> _Activity_
A stretch of the entries below is to be set down exactly, running from the line with "event_spu _ _" through the line with "(intruded_of_noTrip s h)", both included, and no other line.

> _Extracted data_
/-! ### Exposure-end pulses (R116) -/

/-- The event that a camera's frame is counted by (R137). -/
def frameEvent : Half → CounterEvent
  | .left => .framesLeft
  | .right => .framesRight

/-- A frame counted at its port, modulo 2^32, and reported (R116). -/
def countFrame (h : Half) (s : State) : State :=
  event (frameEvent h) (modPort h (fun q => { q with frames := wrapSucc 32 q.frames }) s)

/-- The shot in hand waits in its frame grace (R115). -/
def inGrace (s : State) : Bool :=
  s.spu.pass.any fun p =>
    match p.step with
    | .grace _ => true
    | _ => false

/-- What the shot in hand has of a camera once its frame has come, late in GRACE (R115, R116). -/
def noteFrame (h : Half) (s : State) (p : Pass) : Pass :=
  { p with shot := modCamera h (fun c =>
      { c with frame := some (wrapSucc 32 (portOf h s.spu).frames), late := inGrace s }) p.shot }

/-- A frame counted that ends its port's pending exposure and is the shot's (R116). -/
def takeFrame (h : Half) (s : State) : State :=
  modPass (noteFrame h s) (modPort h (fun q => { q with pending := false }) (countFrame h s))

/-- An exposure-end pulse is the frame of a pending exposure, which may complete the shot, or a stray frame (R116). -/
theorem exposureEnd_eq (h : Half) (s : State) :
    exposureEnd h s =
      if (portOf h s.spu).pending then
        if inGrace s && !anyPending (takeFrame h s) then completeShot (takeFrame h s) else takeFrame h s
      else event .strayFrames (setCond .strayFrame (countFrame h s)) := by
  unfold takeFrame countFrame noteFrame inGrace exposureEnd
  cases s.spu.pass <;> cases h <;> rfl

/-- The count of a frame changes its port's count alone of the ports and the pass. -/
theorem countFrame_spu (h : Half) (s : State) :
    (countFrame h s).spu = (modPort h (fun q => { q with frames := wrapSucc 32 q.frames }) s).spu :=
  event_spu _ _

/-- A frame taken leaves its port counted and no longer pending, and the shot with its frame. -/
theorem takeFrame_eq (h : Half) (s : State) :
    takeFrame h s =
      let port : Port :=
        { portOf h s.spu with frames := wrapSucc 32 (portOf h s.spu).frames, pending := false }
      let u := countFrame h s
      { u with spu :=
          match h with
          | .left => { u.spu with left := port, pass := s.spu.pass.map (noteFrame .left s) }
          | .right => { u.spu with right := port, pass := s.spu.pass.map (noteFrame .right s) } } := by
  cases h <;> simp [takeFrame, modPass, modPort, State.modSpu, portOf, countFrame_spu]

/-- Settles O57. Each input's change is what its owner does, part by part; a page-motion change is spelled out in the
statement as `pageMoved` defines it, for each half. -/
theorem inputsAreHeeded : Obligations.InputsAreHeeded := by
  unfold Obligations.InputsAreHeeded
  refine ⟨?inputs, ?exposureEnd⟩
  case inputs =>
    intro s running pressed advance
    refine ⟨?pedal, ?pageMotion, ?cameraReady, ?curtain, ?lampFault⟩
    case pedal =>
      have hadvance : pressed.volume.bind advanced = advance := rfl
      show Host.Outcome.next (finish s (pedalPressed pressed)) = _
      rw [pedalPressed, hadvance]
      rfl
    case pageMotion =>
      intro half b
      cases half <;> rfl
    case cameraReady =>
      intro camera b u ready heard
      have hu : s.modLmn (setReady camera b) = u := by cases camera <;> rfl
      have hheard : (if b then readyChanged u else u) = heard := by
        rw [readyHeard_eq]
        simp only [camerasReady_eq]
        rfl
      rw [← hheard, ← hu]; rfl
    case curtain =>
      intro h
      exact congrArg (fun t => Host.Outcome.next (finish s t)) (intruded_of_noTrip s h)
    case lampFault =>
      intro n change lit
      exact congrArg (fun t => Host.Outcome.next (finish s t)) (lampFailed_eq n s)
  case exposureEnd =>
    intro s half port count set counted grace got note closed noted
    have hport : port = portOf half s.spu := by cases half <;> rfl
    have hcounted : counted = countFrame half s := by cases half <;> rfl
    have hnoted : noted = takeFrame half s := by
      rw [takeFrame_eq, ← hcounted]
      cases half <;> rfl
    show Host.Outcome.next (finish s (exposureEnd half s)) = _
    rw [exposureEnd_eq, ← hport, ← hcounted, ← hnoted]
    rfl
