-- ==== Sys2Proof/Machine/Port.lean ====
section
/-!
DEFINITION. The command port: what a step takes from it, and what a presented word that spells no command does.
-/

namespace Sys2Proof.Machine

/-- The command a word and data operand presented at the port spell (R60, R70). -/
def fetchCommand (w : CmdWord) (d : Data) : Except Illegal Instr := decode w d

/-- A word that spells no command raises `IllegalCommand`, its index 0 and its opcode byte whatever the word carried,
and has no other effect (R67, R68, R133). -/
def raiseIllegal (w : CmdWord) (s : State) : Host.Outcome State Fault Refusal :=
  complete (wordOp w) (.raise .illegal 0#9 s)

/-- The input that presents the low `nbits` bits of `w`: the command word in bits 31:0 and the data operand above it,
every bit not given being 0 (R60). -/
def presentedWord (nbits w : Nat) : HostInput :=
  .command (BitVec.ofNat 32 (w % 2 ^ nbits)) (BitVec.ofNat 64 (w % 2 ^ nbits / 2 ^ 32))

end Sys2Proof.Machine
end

> _Result_
  event_spu _ _

/-- A frame taken leaves its port counted and no longer pending, and the shot with its frame. -/
theorem takeFrame_eq (h : Half) (s : State) :
    takeFrame h s =
      let port : Port :=
        { portOf h s.spu with frames := wrapSucc 32 (portOf h s.spu).frames, pending := false }
      let u := countFrame h s
      { u with spu :=
          match h with
          | .left => { u.spu with left := port, pass := s.spu.pass.map (noteFrame .left s) }
          | .right => { u.spu with right := port, pass := s.spu.pass.map (noteFrame .right s) } } := by
  cases h <;> simp [takeFrame, modPass, modPort, State.modSpu, portOf, countFrame_spu]

/-- Settles O57. Each input's change is what its owner does, part by part; a page-motion change is spelled out in the
statement as `pageMoved` defines it, for each half. -/
theorem inputsAreHeeded : Obligations.InputsAreHeeded := by
  unfold Obligations.InputsAreHeeded
  refine ⟨?inputs, ?exposureEnd⟩
  case inputs =>
    intro s running pressed advance
    refine ⟨?pedal, ?pageMotion, ?cameraReady, ?curtain, ?lampFault⟩
    case pedal =>
      have hadvance : pressed.volume.bind advanced = advance := rfl
      show Host.Outcome.next (finish s (pedalPressed pressed)) = _
      rw [pedalPressed, hadvance]
      rfl
    case pageMotion =>
      intro half b
      cases half <;> rfl
    case cameraReady =>
      intro camera b u ready heard
      have hu : s.modLmn (setReady camera b) = u := by cases camera <;> rfl
      have hheard : (if b then readyChanged u else u) = heard := by
        rw [readyHeard_eq]
        simp only [camerasReady_eq]
        rfl
      rw [← hheard, ← hu]; rfl
    case curtain =>
      intro h
      exact congrArg (fun t => Host.Outcome.next (finish s t)) (intruded_of_noTrip s h)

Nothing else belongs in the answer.